19.6 6. Empirical research spike (2026-07-30) — does connectedness lead stress?
Read-only spike against the platform’s end-of-day price history. Goal: de-risk Tier A before any brief by testing its load-bearing premise — that a Diebold–Yilmaz total connectedness index would give an early-warning regime signal in this platform’s own universe.
Bottom line: the index is a coincident echo of realised volatility, blind to equity-specific selloffs, and sensitive to universe composition — it does not lead stress. This is a single exploratory, in-sample spike; we do not attach bootstrap intervals to the correlations below, and read them as a directional read rather than a calibrated estimate.
19.6.1 6.1 Method
- Panel: sector-level daily equal-weight mean log return, built in DuckDB from the end-of-day adjusted-close facts joined to the instrument sector key. Cross-section restricted to liquid, non-fund names (adjusted close ≥ $5, 20-day dollar volume ≥ $1M, per-name return clipped to ±0.5 to guard split / data artefacts). Result: 5,698 trading days (2004-01-01 → 2026-07-29) × 11 sectors.
- Estimator: rolling 200-day VAR(2) → moving-average representation → generalised (order-invariant) FEVD (Diebold–Yilmaz 2012) at horizon H = 10 → row-normalised → connectedness index = 100 × off-diagonal mass / N, stepped every 5 days (1,100 points).

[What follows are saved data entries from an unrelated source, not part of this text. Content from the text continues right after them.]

-- ==== Sys2Proof/Laws/KeepPendingRxOps.lean ====
section
/-! SUPPORT. The functions of Machine/RxOps leave the queue alone. -/

namespace Sys2Proof.Machine

@[simp] theorem State.padWords_pending (s : State) (bs : List Byte) : (State.padWords s bs).2.pending = s.pending := by
  unfold State.padWords
  repeat' first
    | with_reducible rfl
    | with_reducible refine ite_snd_pending _ _ ?_ ?_
    | with_reducible refine Eq.trans (State.freeVal_pending _ _) ?_

@[simp] theorem State.rxStore_pending (s : State) (d owner n : Nat) (y : Frame) (bs : List Byte) (f : Nat) (b : Bool) (x : State) (h : s.rxStore d owner n y bs = some (f, b, x)) : x.pending = s.pending := by
  unfold State.rxStore at h; (try dsimp only at h)
  repeat' split at h
  all_goals try contradiction
  all_goals cases h
  all_goals
    repeat' first
      | with_reducible rfl
      | intro _
      | with_reducible refine Eq.trans (State.cellsAllowed_pending _ _ _ _) ?_
      | with_reducible refine Eq.trans (State.frameWrite_pending _ _ _ _ _ _ _) ?_
      | with_reducible refine Eq.trans (State.ownCell_pending _ _ _ _) ?_
      | with_reducible refine Eq.trans (State.padWords_pending _ _) ?_
      | with_reducible refine Eq.trans (State.put_pending _ _ _ _) ?_
      | with_reducible refine Eq.trans (State.setFrame_pending _ _ _) ?_
      | with_reducible refine Eq.trans (State.syncDesc_pending _ _) ?_
      | with_reducible refine Eq.trans (foldl_pending _ _ _ ?_) ?_

@[simp] theorem State.captureTo_pending (s : State) (d f own : Nat) : (State.captureTo s d f own).pending = s.pending := by
  unfold State.captureTo
  repeat' first
    | with_reducible rfl
    | with_reducible refine Eq.trans (State.count_pending _ _ _ _) ?_
    | with_reducible refine Eq.trans (State.enterVoq_pending _ _ _ _ _ _ _) ?_
    | with_reducible refine Eq.trans (State.setFrame_pending _ _ _) ?_
    | with_reducible refine ite_pending' _ _ ?_ ?_
    | split

@[simp] theorem State.bindRx_pending (s : State) (d own owner : Nat) (cfg : HarnessCfg) (x : Frame) (bs : List Byte) (trunc csum : Bool) (key : Nat → Option Nat) : (State.bindRx s d own owner cfg x bs trunc csum key).pending = s.pending := by
  unfold State.bindRx
  repeat' first
    | with_reducible rfl
    | with_reducible refine Eq.trans (State.captureTo_pending _ _ _ _) ?_
    | with_reducible refine Eq.trans (State.count_pending _ _ _ _) ?_
    | with_reducible refine Eq.trans (State.countDrop_pending _ _ _ _) ?_
    | with_reducible refine Eq.trans (State.dropFrame_pending _ _ _ _) ?_
    | with_reducible refine Eq.trans (State.putFlag_pending _ _ _ _) ?_
    | with_reducible refine Eq.trans (State.rxStore_pending _ _ _ _ _ _ _ _ _ (by with_reducible assumption)) ?_
    | with_reducible refine Eq.trans (State.takeIn_pending _ _ _ _ _ _ _ _) ?_
    | with_reducible refine ite_pending' _ _ ?_ ?_
    | dsimp only
    | split

end Sys2Proof.Machine
end

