-- ==== Sys2Proof/Laws/KeepPendingTenants.lean ====
section
/-! SUPPORT. The functions of Machine/Tenants leave the queue alone. -/

namespace Sys2Proof.Machine

@[simp] theorem State.tenEnd_pending (s : State) (code : Nat) : (State.tenEnd s code).pending = s.pending := by rfl

@[simp] theorem State.tenCmd_pending (s k : State) (h : k.pending = s.pending) : (s.tenCmd k).pending = s.pending := by
  unfold State.tenCmd; split <;> simp [h]

@[simp] theorem State.syncPasid_pending (s : State) (t : Nat) : (State.syncPasid s t).pending = s.pending := by
  unfold State.syncPasid
  repeat' first
    | with_reducible rfl
    | intro _
    | with_reducible refine Eq.trans (State.put_pending _ _ _ _) ?_
    | with_reducible refine ite_pending' _ _ ?_ ?_
    | with_reducible refine Eq.trans (foldl_pending _ _ _ ?_) ?_

@[simp] theorem State.staticPasid_pending (s : State) (t : Nat) : (State.staticPasid s t).pending = s.pending := by
  unfold State.staticPasid
  repeat' first
    | with_reducible rfl
    | with_reducible refine Eq.trans (State.put_pending _ _ _ _) ?_
    | with_reducible refine Eq.trans (State.putFlag_pending _ _ _ _) ?_
    | with_reducible refine Eq.trans (State.syncPasid_pending _ _) ?_

@[simp] theorem State.setPortsToken_pending (s : State) (t mask : Nat) : (State.setPortsToken s t mask).pending = s.pending := by
  unfold State.setPortsToken
  repeat' first
    | with_reducible rfl
    | intro _
    | with_reducible refine Eq.trans (State.dmaReset_pending _ _ _) ?_
    | with_reducible refine Eq.trans (State.freeCtx_pending _ _ _) ?_
    | with_reducible refine Eq.trans (State.put_pending _ _ _ _) ?_
    | with_reducible refine ite_pending' _ _ ?_ ?_
    | with_reducible refine Eq.trans (foldl_pending _ _ _ ?_) ?_

@[simp] theorem State.bindToken_pending (s : State) : (State.bindToken s).pending = s.pending := by
  unfold State.bindToken
  repeat' first
    | with_reducible rfl
    | with_reducible refine Eq.trans (State.put_pending _ _ _ _) ?_
    | with_reducible refine Eq.trans (State.putFlag_pending _ _ _ _) ?_
    | with_reducible refine Eq.trans (State.setPortsToken_pending _ _ _) ?_
    | with_reducible refine Eq.trans (State.staticPasid_pending _ _) ?_
    | with_reducible refine Eq.trans (State.syncPasid_pending _ _) ?_
    | with_reducible refine Eq.trans (State.tenEnd_pending _ _) ?_
    | with_reducible refine ite_pending' _ _ ?_ ?_
    | dsimp only
    | split

@[simp] theorem State.unbindTenant_pending (s : State) : (State.unbindTenant s).pending = s.pending := by
  unfold State.unbindTenant
  repeat' first
    | with_reducible rfl
    | with_reducible refine Eq.trans (State.put_pending _ _ _ _) ?_
    | with_reducible refine Eq.trans (State.setPortsToken_pending _ _ _) ?_
    | with_reducible refine Eq.trans (State.staticPasid_pending _ _) ?_
    | with_reducible refine Eq.trans (State.tenEnd_pending _ _) ?_

@[simp] theorem State.raiseSec_pending (s : State) : (State.raiseSec s).pending = s.pending := by
  unfold State.raiseSec
  repeat' first
    | with_reducible rfl
    | with_reducible refine Eq.trans (State.put_pending _ _ _ _) ?_
    | with_reducible refine Eq.trans (State.putFlag_pending _ _ _ _) ?_
    | with_reducible refine Eq.trans (State.tenEnd_pending _ _) ?_
    | with_reducible refine ite_pending' _ _ ?_ ?_

@[simp] theorem State.attestReport_pending (s : State) : (State.attestReport s).pending = s.pending := by
  unfold State.attestReport
  repeat' first
    | with_reducible rfl
    | intro _
    | with_reducible refine Eq.trans (State.put_pending _ _ _ _) ?_
    | with_reducible refine Eq.trans (State.tenEnd_pending _ _) ?_
    | with_reducible refine Eq.trans (foldl_pending _ _ _ ?_) ?_

end Sys2Proof.Machine
end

- Stress proxy: 21-day rolling annualised realised volatility of the equal-weight market (mean-sector) return.
- Tests: (a) correlation of the index with forward volatility at horizons h = 0 / 10 / 21 / 42 days — rising with h ⇒ leads; falling ⇒ coincident/lagging. (b) lead/lag cross-correlation of the change in the index against the change in volatility. (c) crisis-window peak index versus full-sample median.
19.6.2 6.2 Results

- The index is coincident, not leading. Its correlation with forward volatility is +0.42 (h = 0) → +0.38 → +0.31 → +0.24 (h = 42d) — monotonically declining with horizon, the opposite of a leading indicator. Cross-correlation of changes peaks at lag 0 (+0.35) and goes flat/negative at positive (index-leads) lags (−0.17 at +5d). The change-form has a weak forward blip at h = +10d (+0.29) but nothing that would time a regime.

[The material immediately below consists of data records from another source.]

-- ==== Sys2Proof/Laws/KeepPendingRecovery.lean ====
section
/-! SUPPORT. The functions of Machine/Recovery leave the queue alone. -/

namespace Sys2Proof.Machine

@[simp] theorem State.faultDetect_pending (s : State) (d c u : Nat) (on : Bool) : (State.faultDetect s d c u on).pending = s.pending := by
  unfold State.faultDetect
  repeat' first
    | with_reducible rfl
    | with_reducible refine Eq.trans (State.clusterCounted_pending _ _ _) ?_
    | with_reducible refine Eq.trans (State.condFault_pending _ _ _ _ _) ?_
    | with_reducible refine Eq.trans (State.engineCounted_pending _ _ _) ?_
    | with_reducible refine Eq.trans (State.latchFault_pending _ _ _ _) ?_
    | with_reducible refine Eq.trans (State.reloadEscalate_pending _ _ _) ?_
    | with_reducible refine ite_pending' _ _ ?_ ?_
    | split

@[simp] theorem State.reloadFailed_pending (s : State) (d : Nat) (x0 : ResetScope) : (State.reloadFailed s d x0).pending = s.pending := by
  induction d generalizing s with
  | zero =>
    unfold State.reloadFailed
    repeat' first
      | with_reducible rfl
      | with_reducible refine Eq.trans (State.clrBit_pending _ _ _ _) ?_
      | with_reducible refine Eq.trans (State.regionFail_pending _ _ _) ?_
      | with_reducible refine Eq.trans (State.reloadEscalate_pending _ _ _) ?_
      | with_reducible refine Eq.trans (State.unitResult_pending _ _ _) ?_
      | with_reducible refine ite_pending' _ _ ?_ ?_
      | dsimp only
      | split
  | succ _ ih =>
    unfold State.reloadFailed
    repeat' first
      | with_reducible rfl
      | with_reducible refine Eq.trans (State.clrBit_pending _ _ _ _) ?_
      | with_reducible refine Eq.trans (State.regionFail_pending _ _ _) ?_
      | with_reducible refine Eq.trans (State.reloadEscalate_pending _ _ _) ?_
      | with_reducible refine Eq.trans (State.unitResult_pending _ _ _) ?_
      | with_reducible refine ite_pending' _ _ ?_ ?_
      | dsimp only
      | split

@[simp] theorem State.unitGo_pending (s : State) (d u trig : Nat) : (State.unitGo s d u trig).pending = s.pending := by
  unfold State.unitGo
  repeat' first
    | with_reducible rfl
    | with_reducible refine Eq.trans (State.puts_pending _ _ _) ?_
    | with_reducible refine Eq.trans (State.unitRequest_pending _ _ _ _ _) ?_
    | with_reducible refine ite_pending' _ _ ?_ ?_

@[simp] theorem State.resetLow_pending (s : State) (short : Bool) : (State.resetLow s short).pending = s.pending := by
  unfold State.resetLow
  repeat' first
    | with_reducible rfl
    | with_reducible refine Eq.trans (State.breakCond_pending _ _) ?_
    | with_reducible refine Eq.trans (State.modRcv_pending _ _) ?_
    | with_reducible refine Eq.trans (State.pkgDecide_pending _ _ _) ?_
    | with_reducible refine ite_pending' _ _ ?_ ?_

@[simp] theorem State.rung4Wake_pending (s : State) : (State.rung4Wake s).pending = s.pending := by
  unfold State.rung4Wake
  repeat' first
    | with_reducible rfl
    | with_reducible refine Eq.trans (State.beginWake_pending _ _ _) ?_
    | with_reducible refine Eq.trans (State.count_pending _ _ _ _) ?_
    | with_reducible refine Eq.trans (State.modRcv_pending _ _) ?_
    | with_reducible refine ite_pending' _ _ ?_ ?_

@[simp] theorem State.wdogFire_pending (s : State) : (State.wdogFire s).pending = s.pending := by
  unfold State.wdogFire
  repeat' first
    | with_reducible rfl
    | with_reducible refine Eq.trans (State.latchFault_pending _ _ _ _) ?_
    | with_reducible refine Eq.trans (State.pkgDecide_pending _ _ _) ?_
    | with_reducible refine Eq.trans (State.putFlag_pending _ _ _ _) ?_
    | with_reducible refine Eq.trans (State.rung4_pending _ _ _) ?_
    | with_reducible refine ite_pending' _ _ ?_ ?_
    | dsimp only
    | split

@[simp] theorem State.safeRequest_pending (s : State) (on : Bool) (trig : Nat) : (State.safeRequest s on trig).pending = s.pending := by
  unfold State.safeRequest
  repeat' first
    | with_reducible rfl
    | with_reducible refine Eq.trans (State.putFlag_pending _ _ _ _) ?_
    | with_reducible refine Eq.trans (State.safeEnter_pending _ _) ?_
    | with_reducible refine ite_pending' _ _ ?_ ?_

@[simp] theorem State.alarmClear_pending (s : State) : (State.alarmClear s).pending = s.pending := by
  unfold State.alarmClear
  repeat' first
    | with_reducible rfl
    | intro _
    | with_reducible refine Eq.trans (State.eachDie_pending _ _ ?_) ?_
    | with_reducible refine Eq.trans (State.put_pending _ _ _ _) ?_
    | with_reducible refine Eq.trans (State.putFlag_pending _ _ _ _) ?_
    | with_reducible refine ite_pending' _ _ ?_ ?_

@[simp] theorem State.convert_pending (s : State) (d k : Nat) (mC : Int) : (State.convert s d k mC).pending = s.pending := by
  unfold State.convert
  repeat' first
    | with_reducible rfl
    | with_reducible refine ite_snd_pending _ _ ?_ ?_
    | with_reducible refine Eq.trans (State.condFault_pending _ _ _ _ _) ?_
    | with_reducible refine Eq.trans (State.freeVal_pending _ _) ?_
    | with_reducible refine Eq.trans (State.modRcv_pending _ _) ?_
    | with_reducible refine Eq.trans (State.put_pending _ _ _ _) ?_
    | with_reducible refine Eq.trans (State.putFlag_pending _ _ _ _) ?_
    | with_reducible refine ite_pending' _ _ ?_ ?_

@[simp] theorem State.tempCrit_pending (s : State) (d : Nat) (on : Bool) : (State.tempCrit s d on).pending = s.pending := by
  unfold State.tempCrit
  repeat' first
    | with_reducible rfl
    | with_reducible refine Eq.trans (State.condFault_pending _ _ _ _ _) ?_
    | with_reducible refine Eq.trans (State.modRcv_pending _ _) ?_
    | with_reducible refine Eq.trans (State.putFlag_pending _ _ _ _) ?_
    | with_reducible refine Eq.trans (State.safeEnter_pending _ _) ?_
    | with_reducible refine ite_pending' _ _ ?_ ?_

end Sys2Proof.Machine
end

- Saturated, narrow dynamic range. Index mean 83.6%, band 69–90%. At sector granularity sectors are ~84% connected always; crises add only a few points.
- Flags the big systemic crises, misses equity-specific ones. Peak-versus-median: Global Financial Crisis +4.5, Euro crisis 2011 +6.0, COVID +5.7 — but Q4-2018 −3.0 (below median), 2015-16 +0.7, the 2022 rate shock +0.1. And the systemic peaks land at the crisis bottom (Global Financial Crisis peak 2009-03-26; COVID peak 2020-03-25) — coincident/lagging, not early.

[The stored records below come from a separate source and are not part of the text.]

-- ==== Sys2Proof/Laws/KeepPendingPacks.lean ====
section
/-! SUPPORT. The functions of Machine/Packs leave the queue alone. -/

namespace Sys2Proof.Machine

@[simp] theorem State.pduDeliver_pending (s : State) (d c q : Nat) (p : Pdu) : (State.pduDeliver s d c q p).pending = s.pending := by
  unfold State.pduDeliver
  repeat' first
    | with_reducible rfl
    | with_reducible refine Eq.trans (State.countDrop_pending _ _ _ _) ?_
    | with_reducible refine Eq.trans (State.dropFrame_pending _ _ _ _) ?_
    | with_reducible refine Eq.trans (State.rxStore_pending _ _ _ _ _ _ _ _ _ (by with_reducible assumption)) ?_
    | with_reducible refine Eq.trans (State.takeIn_pending _ _ _ _ _ _ _ _) ?_
    | with_reducible refine ite_pending' _ _ ?_ ?_
    | dsimp only
    | split

@[simp] theorem State.resultMsg_pending (s : State) (pack dpi code token : Nat) : (State.resultMsg s pack dpi code token).2.pending = s.pending := by rfl

@[simp] theorem State.ptpTx_pending (s : State) (b : PtpBlk) (msg : List Byte) : (State.ptpTx s b msg).pending = s.pending := by
  unfold State.ptpTx
  repeat' first
    | with_reducible rfl
    | with_reducible refine Eq.trans (State.allocTx_pending _ _ _ _ _ _ _ (by with_reducible assumption)) ?_
    | with_reducible refine Eq.trans (State.arriveEgress_pending _ _ _ _) ?_
    | with_reducible refine Eq.trans (State.frameWrite_pending _ _ _ _ _ _ _) ?_
    | with_reducible refine Eq.trans (State.padWords_pending _ _) ?_
    | with_reducible refine Eq.trans (State.setFrame_pending _ _ _) ?_
    | dsimp only
    | split

end Sys2Proof.Machine
end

- Composition drift contaminates the level. Large multi-year swings unrelated to stress (secular decline 2012→2018, a structural step around 2017-18, a sharp drop at the very end of sample) track changing cross-section membership / coverage more than market regime — a robustness problem for any thresholded use.
19.6.3 6.3 Verdict
The spike kills the Tier-A leading-signal hypothesis. Connectedness here is a coincident echo of realised volatility with low marginal information, blind to equity-specific selloffs, and sensitive to universe composition. It is not worth a producer as an early-warning / regime signal. This is the intended outcome of a cheap spike: the strongest recommended path was falsified before any code shipped.
Scope honesty: this tests the time-series / systemic use (Tier A) only. It does not test the cross-sectional crowding / clustering use (Tier B — network centrality of individual holdings), which remains unexamined and is the only surviving rationale for network work here — pending its own spike (§4, next step 2). Also unswept: VAR lag order, window length, FEVD horizon, and alternative stress definitions (drawdown / VIX) — but the coincident signature is strong and consistent enough that tuning is unlikely to reverse it.